Wednesday, December 24, 2014

Roasted Squash Soup With Almond Cream and Spiced Pumpkin Seeds


Roasted Squash Soup With Almond
Cream And Spiced Pumpkin Seeds
This is a recipe that after the first taste, it will be high on your list for a favorite.  Daughter Barbara made it for Thanksgiving dinner and it will be on the Christmas dinner table.  Wow! What a flavor!!!  So worth the time.
Ingredients:
Almond Cream
Almonds must be soaked overnight!
2 cups sliced almonds
3 tablespoons safflower oil
2 tablespoons fresh lemon juice
1 1/2 teaspoons sea salt 
1/2 cup water
1 tablespoon fresh chives
*
Roasted Squash Soup
3 tablespoons extra virgin olive oil
1 tablespoon Earth Balance Buttery Spread
1 cup diced white onion
1 cup chopped apple
1/4 teaspoon ground cinnamon
1/4 teaspoon chipotle chile powder
1/4 teaspoon chopped fresh sage
1/4 teaspoon fresh rosemary
1/2 lemon grass stalk, split
1 1/2 teaspoons sea salt
3 pounds butternut squash, peeled, seeded
   and cut into 1 inch pieces
8 cups vegetable stock
 *
Spiced Pumpkin Seeds
1 cup pumpkin seeds, hulled
1 tablespoon extra virgin olive oil
1 1/2 tablespoons fresh lemon juice
Pinch of ground cinnamon
Sea slat and freshly ground black pepper
*
Directions:
To make the cream the day before serving, put the almonds in a bowl and add enough water to cover them.  Cover and let soak overnight in the refrigerator.

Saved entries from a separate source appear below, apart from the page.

-- ==== Sys2Proof/Machine/Tables.lean ====
section
/-! DEFINITION. Replaceable tables (R51): shape records (R28, R29), rule sets (R120 to R126, R133), RULES_SWITCH (R122) and
CODEC_TRAIN (R168). -/

namespace Sys2Proof.Machine

open Sys2Proof

/-! ### Bundles (R79, R438) -/

/-- A started TABLE_LOAD of a kind. -/
def State.startedLoad? (s : State) (rid kind : Nat) : Option Req :=
  match s.startedReq? rid [0x60] with
  | some r => if r.loadKind = kind then some r else none
  | none => none

/-- The bytes of a bundle section, which is read in clear (R438; log entry 58). -/
def State.bundleRead (s : State) (r : Req) : BufRead :=
  let n := r.loadLength
  if !s.regionOk r.srcMr r.part 0 r.addr16 n then .fail .accessDenied
  else match s.busRead (memKey r.srcSpace r.addr16) n with
    | .ok bs => .ok bs
    | .failed => .fail .linkFailed
    | .poisoned => .fail .poisoned

/-- A record of tier 0 written anew no longer reads as uncorrectable (R411). -/
def State.clearBad (s : State) (kind key : Nat) : State := { s with badRecs := s.badRecs.filter (· != (kind, key)) }

/-! ### Shape records (R28, R29, R141, R143, R146, R148, R151, R184, R190, R201, R202) -/

/-- FP16 bits that are finite and not negative. -/
def halfNonNeg (h : Nat) : Bool := h % 2 ^ 15 ≤ 0x7BFF && (h < 2 ^ 15 || h % 2 ^ 15 == 0)

/-- The rungs of a ladder (R148, R141). -/
def ladderOk (value : Bool) (d : Nat) (rungs : List Nat) : Bool :=
  rungs.all (fun f => 1 ≤ f && f ≤ (if value then 12 else 11) && (d % 32 == 0 || fmtGroup f != 32))
    && (rungs.zip (rungs.drop 1)).all (fun p => fmtWidth p.1 ≤ fmtWidth p.2)
    && fmtWidth (rungs.getD 3 0) ≥ 8

/-- The plan of a shape record (R189, R190). -/
def planOk (b : Bytes) : Bool :=
  let o := shPlanOff b
  match shPlanKind b with
  | 0 => o == 0 && shPlanLen b == 0
  | k =>
    let lpu := sfield b o 7 0
    let kt := sfield b (o + 4) 15 0
    k ≤ 3 && shPlanLen b == 32 && o + 32 ≤ b.length
      && (if k = 3 then lpu == 0 else 1 ≤ lpu && lpu ≤ 64)
      && 1 ≤ sfield b (o + 1) 7 0 && sfield b (o + 1) 7 0 ≤ 48
      && 2 ≤ sfield b (o + 2) 7 0 && sfield b (o + 2) 7 0 ≤ 16
      && ([8, 16, 32] : List Nat).contains (sfield b (o + 3) 7 0)
      && 16 ≤ kt && kt ≤ 512 && kt % 16 == 0 && kt ≤ shTpl b
      && sfield b (o + 6) 7 0 != 0 && sfield b (o + 7) 7 1 == 0 && fieldAt b (o + 12) 20 == 0

/-- The summary policy of a shape record, given LANTERN_SUM_CFG.STRIDE (R201 to R203). -/
def summaryOk (b : Bytes) (stride : Nat) : Bool :=
  let o := shSumOff b
  match shPolicy b with
  | 0 => shSumLen b == 0
  | k =>
    k ≤ 2 && shSumLen b == 16 && o + 16 ≤ b.length && sfield b o 15 0 ≤ 4096
      && 0x3C00 ≤ sfield b (o + 2) 15 0 && sfield b (o + 2) 15 0 ≤ 0x7BFF && halfNonNeg (sfield b (o + 4) 15 0)
      && fieldAt b (o + 6) 10 == 0 && summaryBlock b ≤ stride * 64
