open Sys2Proof

/-! ### The chunk set (R205, step 1) -/

def shRecent (sh : Bytes) : Nat := sfield sh (shSumOff sh) 15 0
def shBandMult (sh : Bytes) : Word := half (sfield sh (shSumOff sh + 2) 15 0)
def shProxyBand (sh : Bytes) : Word := half (sfield sh (shSumOff sh + 4) 15 0)

/-- The open chunk of a sequence. -/
def openChunk (q : Sequ) : Option Nat := if q.openTokens != 0 then some (q.totalChunks - 1) else none

/-- The chunks of a set that take no rows, with their reasons: the open chunk, the sink and the recent window. -/
def forcedOf (sh : Bytes) (q : Sequ) (cs : List Nat) : List (Nat × Nat) :=
  let closed := cs.filter (fun c => some c != openChunk q)
  let recent := (closed.drop (closed.length - shRecent sh)).filter (· != 0)
  cs.filterMap (fun c =>
    if some c = openChunk q then some (c, 5) else if c = 0 then some (c, 3) else if recent.contains c then some (c, 4) else none)

/-- The candidates of a set. -/
def candsOf (sh : Bytes) (q : Sequ) (cs : List Nat) : List Nat :=
  let f := (forcedOf sh q cs).map (·.1)
  cs.filter (fun c => !f.contains c)

/-! ### Scoring -/

/-- The query vectors of a SELECT, each with its KV head (R201). -/
def evalsOf (sh : Bytes) (bf : Bool) (qb : Bytes) : List (Nat × List Word) :=
  let heads := chunksOf (shQper sh) (shHeads sh) (queryRows sh 1 bf qb)
  if shPolicy sh = 2 then heads.mapIdx (fun h rows => (h, meanRow rows (shDim sh)))
  else (heads.mapIdx (fun h rows => rows.map (fun r => (h, r)))).flatten

/-- A candidate from its row scores σ and bands β (R210). -/
def candOf (c : Nat) (rows : List (Word × Word)) : SelCand :=
  let best (xs : List Word) : Word := match xs with | [] => 0 | x :: t => t.foldl fmax x
  { chunk := c, scored := rows != [], score := best (rows.map (·.1)), hi := best (rows.map (fun r => sadd r.1 r.2))
    lo := best (rows.map (fun r => ssub r.1 r.2)) }

/-- The magnitude of an FP32 value. -/
def fabs (a : Word) : Word := BitVec.ofNat 32 (fmag a)

/-- The cells of a KV head in a summary block. -/
def Summary.row (x : Summary) (d h : Nat) : List Int := (x.cells.drop (h * d)).take d

/-- A candidate scored exactly (R214): |logit_scale| × s × tree_sum(cell × q). -/
def Job.scoreExact (j : Job) (c : Nat) (x : Summary) : SelCand :=
  let ls := fabs (scaleOf j.sh j.qblock)
  candOf c ((evalsOf j.sh j.qbf16 j.qblock).map (fun e =>
    (smul (smul ls (half (x.scales.getD e.1 0))) (treeSum (((x.row (shDim j.sh) e.1).zip e.2).map (fun p => smul (fint p.1) p.2))),
      j.pband)))

/-- Columns of arrays that a head takes. -/
def spanOf (sh : Bytes) : Nat := if shDim sh ≤ 128 then 1 else 2

/-- The quantisation scale of a query vector (R205, step 4). -/
def qscaleOf (q : List Word) : Word := fdiv (amax q) (fnat 31)

/-- The band ε in FP32 of the arrays that hold a row: array `a` of those held, and the next for the second half of a head
(R207, R210); the register counts sixteenths. -/
def State.bandOf (s : State) (arrays : List Nat) (a span : Nat) : Word :=
  fdiv (fnat (((List.range span).map (fun i => (s.larray (heldAt arrays (a + i))).band)).sum)) (fnat 16)

/-- The codes that a query vector puts on the columns of its span halves (R205, step 4): 128 a half, zero beyond head_dim. -/
def queryCodes (q : List Word) : List Int := q.map (fun x => clampInt (-31) 31 (fround (fdiv x (qscaleOf q))))

/-- The columns of column group g of half h of a row of one value a channel. -/
def columns (row : List Int) (h g : Nat) : List Int :=
  (List.range 16).map (fun c => row.getD (128 * h + 16 * g + c) 0)

/-- One half of a row: each column group's conversion, corrected by the array's trims to (p − offset) × gain, and their sum, in
units of 2 ^ −18 (R205, step 5). -/
def State.halfSum (s : State) (array n h : Nat) (codes cells : List Int) : Int :=
  ((List.range 8).map (fun g =>
    let p := Config.convert array n g (columns codes h g) (columns cells h g)
    (16 * p - s.trimOffset array g) * (s.trimGain array g : Int))).sum

/-- The y of a row in FP32: the halves of a span added exactly, then rounded once (log entry 129). -/
def State.rowSum (s : State) (arrays : List Nat) (a n span : Nat) (codes cells : List Int) : Word :=
  let y := ((List.range span).map (fun h => s.halfSum (heldAt arrays (a + h)) n h codes cells)).sum
  (Num.rat (decide (y < 0)) y.natAbs 1 (-18)).to32

/-- A candidate scored on arrays (R205, R210): what a column group converts to is free (R212, log entry 129). `at_` is its place
among the candidates, `cols` the arrays that each half of a head takes. -/
def State.scoreLantern (s : State) (j : Job) (arrays : List Nat) (at_ cols c : Nat) (x : Summary) : SelCand × State :=
  let ls := fabs (scaleOf j.sh j.qblock)
  let span := spanOf j.sh
  let es := evalsOf j.sh j.qbf16 j.qblock
  let rows := es.mapIdx (fun i e =>
    let qs := qscaleOf e.2
    let a := (e.1 * cols + at_ / 512) * span
    let y := s.rowSum arrays a (s.freeCtr + i) span (queryCodes e.2) (x.row (shDim j.sh) e.1)
    let unit (v : Word) : Word := smul (smul (smul v (half (x.scales.getD e.1 0))) qs) ls
    (if fmag qs = 0 then (0 : Word) else unit y, sadd (unit (smul (shBandMult j.sh) (s.bandOf arrays a span))) j.pband))
  (candOf c rows, { s with freeCtr := s.freeCtr + es.length })

/-! ### Selection (R211) -/

/-- Scored candidates from the largest score down, of equal ones the lower chunk first. -/
def byScore (cs : List SelCand) : List SelCand :=
  cs.mergeSort (fun a b => flt b.score a.score || (!flt a.score b.score && a.chunk ≤ b.chunk))

/-- The entries of the list and the k-th score. -/
def Job.select (j : Job) : List ListEntry × Word :=
  let scored := byScore (j.cands.filter (·.scored))
  let top := scored.take j.k
  let kth : Word := match top.getLast? with | some c => c.score | none => 0
  let los := (scored.map (·.lo)).mergeSort (fun a b => !flt a b)
  let l : Word := ((los[j.k - 1]?).or los.getLast?).getD 0
  let entry (c : SelCand) : Option ListEntry :=
    if !c.scored then some { chunk := c.chunk, reason := 2 }
    else if top.contains c then some { chunk := c.chunk, reason := 1, score := c.score.toNat }
    else if !flt c.hi l then some { chunk := c.chunk, reason := 2, score := c.score.toNat }
    else none
  let es := j.forced.map (fun f => { chunk := f.1, reason := f.2 : ListEntry }) ++ j.cands.filterMap entry
  (es.mergeSort (fun a b => a.chunk ≤ b.chunk), kth)

/-- The list of a finished SELECT, its count, and the k-th score. -/
def Job.listOut (j : Job) : Bytes × Nat × Nat :=
  let (es, kth) := j.select
  (listBytes 1 j.proxy (j.kind == 1) j.layer j.handle kth es, es.length, kth.toNat)

/-! ### Scoring a set -/

/-- The summary block of a leaf: none where it is not valid, describes another generation or reads as uncorrectable; such a
block is rewritten invalid (R205, step 2, R411). -/
def State.readSummary (s : State) (i : Nat) : Option Summary × Bool × State :=
  if s.recBad 5 i then
    let l := s.leaf i
    (none, true, (s.setLeaf i { l with summary := l.summary.map (fun x => { x with valid := false }) }).clearBad 5 i)
  else match (s.leaf i).summary with
    | some x => if x.valid && x.generation == (s.leaf i).generation then (some x, false, s) else (none, false, s)
    | none => (none, false, s)

/-- The groups that can score a shape (R206). -/
def State.scoringGroups (s : State) (sh : Bytes) : List Nat := (List.range 4).filter (fun g => (s.usableArrays g).length ≥ spanOf sh)

/-- Whether a SELECT of a partition is scored on Spires, and whether for want of arrays (R214). -/
def State.exactWhy (s : State) (p : Nat) (sh : Bytes) : Bool × Bool :=
  if s.on F.PART_LANTERN_CFG_EXACT p || s.on F.LANTERN_CFG_FORCE_EXACT || planExact sh then (true, false)
  else ((s.scoringGroups sh).isEmpty, (s.scoringGroups sh).isEmpty)

/-- Every candidate scored on arrays of one group; a candidate whose block comes after the commit point is late (R245, item 4). -/
def State.lanternAll (s : State) (j : Job) (commit : Option Nat) (arrays : List Nat) (cols : Nat) (leafOfC : Nat → Nat) :
    Nat → List Nat → List SelCand × State
  | _, [] => ([], s)
  | n, c :: cs =>
    let (late, s) := match commit with | some t => s.arrivesLate .pool t | none => (false, s)
    let (x, _, s) := s.readSummary (leafOfC c)
    let (cand, s) : SelCand × State := match late, x with
      | false, some x => s.scoreLantern j arrays n cols c x
      | l, _ => ({ chunk := c, late := l }, s)
    let (rest, s) := State.lanternAll s j commit arrays cols leafOfC (n + 1) cs
    (cand :: rest, s)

Drain the nuts and transfer to a blender.  Add the oil, lemon juice, salt, and water and blend until smooth, about 5 minutes.  Transfer to a bowl, stir in the chives, and set aside.  The cream will keep, covered, in the refrigerator for up to 2 days.

To make the soup, heat the oil and buttery spread in a large soup pot over medium heat.  Add the onion, apple, cinnamon, chipotle powder, sage, rosemary lemongrass stalk and salt and cook, stirring occasionally for 5 minutes.

Add the squash to the pot and stir to coat, about three minutes.  Add the stock, bring to a boil, decrease the heat, and simmer, covered, until the squash is tender, about 40 minutes.  Remove the lemongrass stalk and let the soup cool.

Transfer the soup to a blender and blend until smooth.   Or blend the soup with an immersion blender until smooth.  This will have to be done in batches.  The soup can be made ahead of time up to this point.  It will keep in the refrigerator for up to 3 days or frozen up to 3 months.

Meanwhile, preheat the oven to 300 F.

To prepare the pumpkin seeds, combine the seeds, oil, lemon juice, cinnamon and salt and pepper to taste in a bowl and mix together.  Transfer to a baking sheet and roast for 5 to 10 minutes, shaking the pan occasionally, until the seeds are lightly browned.

To serve, pour the warm soup into bowls. Add a dollop of the almond cream and sprinkle with the roasted pumpkin seeds.